Sometimes a humidity indicator is included in the desiccant to show, by color changes, the degree of water-saturation of the desiccant. One commonly used indicator is cobalt chloride (CoCl_{2}), which is blue when anhydrous, but turns purple upon bonding with two water molecules (CoCl_{2}·2H_{2}O). Further hydration results in the pink hexaaquacobalt(II) chloride complex [Co(H_{2}O)_{6}]Cl_{2}. Blue indicating silica gel (i.e. cobalt chloride based) has been banned in the EU since 1998 due to concerns about the safety of cobalt chloride, which includes being a suspected carcinogen. The alternative is orange indicating silica gel, which is orange when "dry" and turns green when "wet"; it uses methyl violet as the indicator.

==Applications==
Applications of desiccants are dominated by the petrochemical industry. Hydrocarbons, including natural gas, often must be anhydrous or nearly so for processing or for transport. Catalysts that are used to convert some petroleum fractions are generally deactivated by even traces of water. Natural gas tends to form solid methane hydrates which can block pipes.

===Domestic uses===
One example of desiccant usage is in the manufacture of insulated windows where zeolite spheroids fill a rectangular spacer tube at the perimeter of the panes of glass. The desiccant helps to prevent the condensation of moisture between the panes. Another use of zeolites is in the "dryer" component of refrigeration systems to absorb water carried by the refrigerant, whether residual water left over from the construction of the system, or water released by the degradation of other materials over time.
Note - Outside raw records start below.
-- ==== Sys2Proof/Machine/ManagementPort.lean ====
section
/-! DEFINITION. The management port: responses, records and the operator commands (chapter 12). -/

namespace Sys2Proof.Machine

/-! ### Responses (R175) -/

/-- The response to a command is placed in the buffer; the transaction that carried the command has shifted out the
response to the one before (section 12.1, R175). -/
def respond (command : Byte) (code : ResponseCode) (data : ResponseData) (s : State) : State :=
  { s with port := { s.port with shifted := s.port.response, response := some ⟨command, code, data⟩ } }

/-- A command that reads nothing. -/
def answer (command : Byte) (code : ResponseCode) (s : State) : State := respond command code .none s

/-! ### LoadConfig (R167) -/

/-- LoadConfig is answered by the first case that applies (R167). A frame with another number of bytes is no LoadConfig
(R175). -/
def loadConfigOp (record : List Byte) (s : State) : State :=
  if record.length != Config.recordBytes then answer 0x01 .badArgument s
  else if s.station.accepted then answer 0x01 .alreadyConfigured s
  else if s.station.memoryReading then answer 0x01 .busy s
  else match rejection s.station.number record with
    | some r => answer 0x01 (.refused r) (rejectConfig r s)
    | none => answer 0x01 .ok (acceptConfig (recordConfig record) s)

/-! ### Restart (R173) -/

/-- Restart is refused while Unconfigured; its Ok is placed after it has taken effect (R173, R175). -/
def restartOp (s : State) : State :=
  if s.station.state = .unconfigured then answer 0x02 .notConfigured s else answer 0x02 .ok (restartStation s)

/-! ### ReadRecord (R176) -/

/-- The state of a peer entry as a record shows it. -/
def peerStateOf (e : Option PeerEntry) : PeerState :=
  match e with
  | none => .absent
  | some x => if x.content.running then .running else .joining

/-- What a record shows beside them of a live peer entry (Table 12-2). -/
def peerView (e : PeerEntry) : PeerView :=
  ⟨e.content.head, e.content.mics.length, e.content.requests.length, e.content.desks.length,
    e.content.lanes.length⟩

/-- The record of a peer entry: an Absent entry has miss count 0 and no epoch (Tables 1-4, 12-2). -/
def peerRecord (e : Option PeerEntry) (mark : Bool) : Record :=
  .peerEntry (peerStateOf e) ((e.map (·.miss)).getD 0) (e.map (·.content.epoch)) (e.map peerView) mark

/-- Channel c of the downlink table's record: channel 0 is Floor (Table 10-1). -/
def channelView (c : Nat) (d : Option Downlink) : ChannelView :=
  if c = 0 then .floor
  else match d with
    | some x => .allocated x.language x.count
    | none => .free

/-- The kinds without an index: their index byte is 0 (R176). DESIGN CHOICE: with another index byte such a kind is answered
BadArgument, as an index outside the kind's range is (log entry 23). -/
def unindexed (index : Nat) (r : Record) : Option Record := if index = 0 then some r else none

/-- The record of a kind and an index; none for an unknown kind or an index outside the kind's range (R176, Table
12-2). -/
def recordOf (s : State) (kind index : Nat) : Option Record :=
  match kind with
  | 0 => unindexed index (.stationStatus s.station.state s.station.number s.station.source s.station.accepted
      s.station.lastReject s.lif.epoch s.station.joinTimer s.lif.sync s.lif.markMissing s.lif.unaligned s.lif.good)
  | 1 => if index ≤ 15 then
      some (peerRecord (peerAt s index) (s.room.marks.getD index false))
    else none
  | 2 => unindexed index (.membership s.room.members s.room.head s.room.adopted (homeContext s))
  | 3 => unindexed index (.roomCommands s.room.queue s.room.current s.room.counter s.room.lastSeen)
  | 4 => if index ≤ 3 then some (.wall index (wallOf s index) (effective (wallOf s index))) else none
  | 5 => unindexed index (.requestList (s.floor.requests.map (fun r => (r, !belowLevel s r.cls))))
  | 6 => unindexed index (.openMics s.floor.mics)
  | 7 => if index ≤ 3 then some (.desk (deskOf s index)) else none
  | 8 => unindexed index (.laneHoldings s.lanes.holdings s.lanes.shortage)
  | 9 => unindexed index (.downlinks (s.seats.channels.zipIdx.map (fun (d, c) => channelView c d)))
  | 10 => unindexed index (.deferredList (s.seats.deferred.map (fun a => (a, selectionOf s a))))
  | 11 => if 1 ≤ index && index ≤ 60 then
      some (.unitEntry (unitOf s index) (assignmentOf s index) (s.seats.deferred.contains index))
    else none
  | 12 => unindexed index (.clipCounter s.mix.clip)
  | _ => none

/-- A read of the clip counter sets it to 0 (R118). -/
def clearClip (kind : Nat) (s : State) : State :=
  if kind = 12 then { s with mix := { s.mix with clip := 0 } } else s

/-- ReadRecord returns the record whole, or BadArgument (R176). -/
def readRecordOp (kind index : Byte) (s : State) : State :=
  match recordOf s kind.toNat index.toNat with
  | some r => clearClip kind.toNat (respond 0x03 .ok (.record r) s)
  | none => answer 0x03 .badArgument s

/-! ### Events (R177, R178) -/

/-- ReadEvents returns flags and mask, each most significant byte first, and changes neither (R177). -/
def readEventsOp (s : State) : State := respond 0x04 .ok (.events (bytes16 s.port.flags) (bytes16 s.port.mask)) s

/-- ClearEvents (R177). -/
def clearEventsOp (mask : BitVec 16) (s : State) : State := answer 0x05 .ok (clearFlags mask s)

/-- SetEventMask (R178). -/
def setEventMaskOp (mask : BitVec 16) (s : State) : State := answer 0x06 .ok (setMask mask s)

/-! ### IssueRoomCommand (R100) -/

/-- The argument a queue entry takes: 6 for a GrantNext outside 1..6, 0 for PriorityMute and CancelAll (R100). -/
def storedArgument (k : CommandKind) (argument : Nat) : Nat :=
  match k with
  | .priorityMute | .cancelAll => 0
  | .grantNext => if 1 ≤ argument && argument ≤ 6 then argument else 6
  | .setFloorLevel => argument

/-- IssueRoomCommand is answered by the first case that applies (R100). -/
def issueRoomCommandOp (kind argument : Byte) (s : State) : State :=
  if s.station.state = .unconfigured then answer 0x07 .notConfigured s
  else match kindOfCode kind.toNat with
    | none => answer 0x07 .badArgument s
    | some k =>
      if k = .setFloorLevel && 3 < argument.toNat then answer 0x07 .badArgument s
      else if s.room.queue.length ≥ Config.queueEntries then answer 0x07 .busy s
      else answer 0x07 .ok (enqueue ⟨k, storedArgument k argument.toNat⟩ s)

/-! ### Operator commands (R179, R180) -/

/-- SetWallOverride (R179). -/
def setWallOverrideOp (input setting : Byte) (s : State) : State :=
  match overrideOfCode setting.toNat with
  | some o => if input.toNat ≤ 3 then answer 0x08 .ok (overrideWall input.toNat o s) else answer 0x08 .badArgument s
  | none => answer 0x08 .badArgument s

/-- The seat of CloseSeat and CancelRequest is refused: 0, or above the configured seat count (R180). -/
def badSeat (s : State) (seat : Byte) : Bool := seat == 0 || seat.toNat > seatCount s

/-- CloseSeat (R180). -/
def closeSeatOp (seat : Byte) (s : State) : State :=
  if s.station.state = .unconfigured then answer 0x09 .notConfigured s
  else if badSeat s seat then answer 0x09 .badArgument s
  else answer 0x09 .ok (closeSeatCommand seat.toNat s)

/-- CancelRequest (R180). -/
def cancelRequestOp (seat : Byte) (s : State) : State :=
  if s.station.state = .unconfigured then answer 0x0A .notConfigured s
  else if badSeat s seat then answer 0x0A .badArgument s
  else answer 0x0A .ok (cancelSeat seat.toNat s)

/-! ### Frames that carry no command (R175) -/

/-- An empty transaction: the response is shifted out and the buffer stays as it is. -/
def emptyTransactionOp (s : State) : State := { s with port := { s.port with shifted := s.port.response } }

/-- A frame that is no command is answered BadArgument; the response echoes its first byte (log entry 8). -/
def badFrameOp (frame : List Byte) (s : State) : State :=
  match frame with
  | [] => emptyTransactionOp s
  | code :: _ => answer code .badArgument s

/-! ### The meanings. While RSTN is low the port takes nothing (R175). -/

/-- LOAD_CONFIG (R167). -/
def execLoadConfig (record : List Byte) (s : State) : Host.Outcome State Fault Refusal :=
  .next (if s.station.inReset then s else loadConfigOp record s)

/-- RESTART (R173). -/
def execRestart (s : State) : Host.Outcome State Fault Refusal := .next (if s.station.inReset then s else restartOp s)

/-- READ_RECORD (R176). -/
def execReadRecord (kind index : Byte) (s : State) : Host.Outcome State Fault Refusal :=
  .next (if s.station.inReset then s else readRecordOp kind index s)

/-- READ_EVENTS (R177). -/
def execReadEvents (s : State) : Host.Outcome State Fault Refusal :=
  .next (if s.station.inReset then s else readEventsOp s)

/-- CLEAR_EVENTS (R177). -/
def execClearEvents (mask : BitVec 16) (s : State) : Host.Outcome State Fault Refusal :=
  .next (if s.station.inReset then s else clearEventsOp mask s)

/-- SET_EVENT_MASK (R178). -/
def execSetEventMask (mask : BitVec 16) (s : State) : Host.Outcome State Fault Refusal :=
  .next (if s.station.inReset then s else setEventMaskOp mask s)

/-- ISSUE_ROOM_COMMAND (R100). -/
def execIssueRoomCommand (kind argument : Byte) (s : State) : Host.Outcome State Fault Refusal :=
  .next (if s.station.inReset then s else issueRoomCommandOp kind argument s)

/-- SET_WALL_OVERRIDE (R179). -/
def execSetWallOverride (input setting : Byte) (s : State) : Host.Outcome State Fault Refusal :=
  .next (if s.station.inReset then s else setWallOverrideOp input setting s)

/-- CLOSE_SEAT (R180). -/
def execCloseSeat (seat : Byte) (s : State) : Host.Outcome State Fault Refusal :=
  .next (if s.station.inReset then s else closeSeatOp seat s)

/-- CANCEL_REQUEST (R180). -/
def execCancelRequest (seat : Byte) (s : State) : Host.Outcome State Fault Refusal :=
  .next (if s.station.inReset then s else cancelRequestOp seat s)

/-- EMPTY_TRANSACTION (R175). -/
def execEmptyTransaction (s : State) : Host.Outcome State Fault Refusal :=
  .next (if s.station.inReset then s else emptyTransactionOp s)

/-- BAD_COMMAND_FRAME (R175). -/
def execBadCommandFrame (frame : List Byte) (s : State) : Host.Outcome State Fault Refusal :=
  .next (if s.station.inReset then s else badFrameOp frame s)

end Sys2Proof.Machine
end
Bagged desiccants are also commonly used to protect goods in barrier-sealed shipping containers against moisture damage: rust, corrosion, etc. Hygroscopic cargo, such as cocoa, coffee, various nuts and grains, and other foods can be particularly susceptible to mold and rot when exposed to condensation and humidity. Because of this, shippers often take measures by deploying desiccants to protect against loss. Pharmaceutical packaging often includes small packets of desiccant to keep the atmosphere inside the package below critical levels of water vapor.

Air conditioning systems can be based on desiccants, as drier air feels more comfortable and absorbing water itself removes heat.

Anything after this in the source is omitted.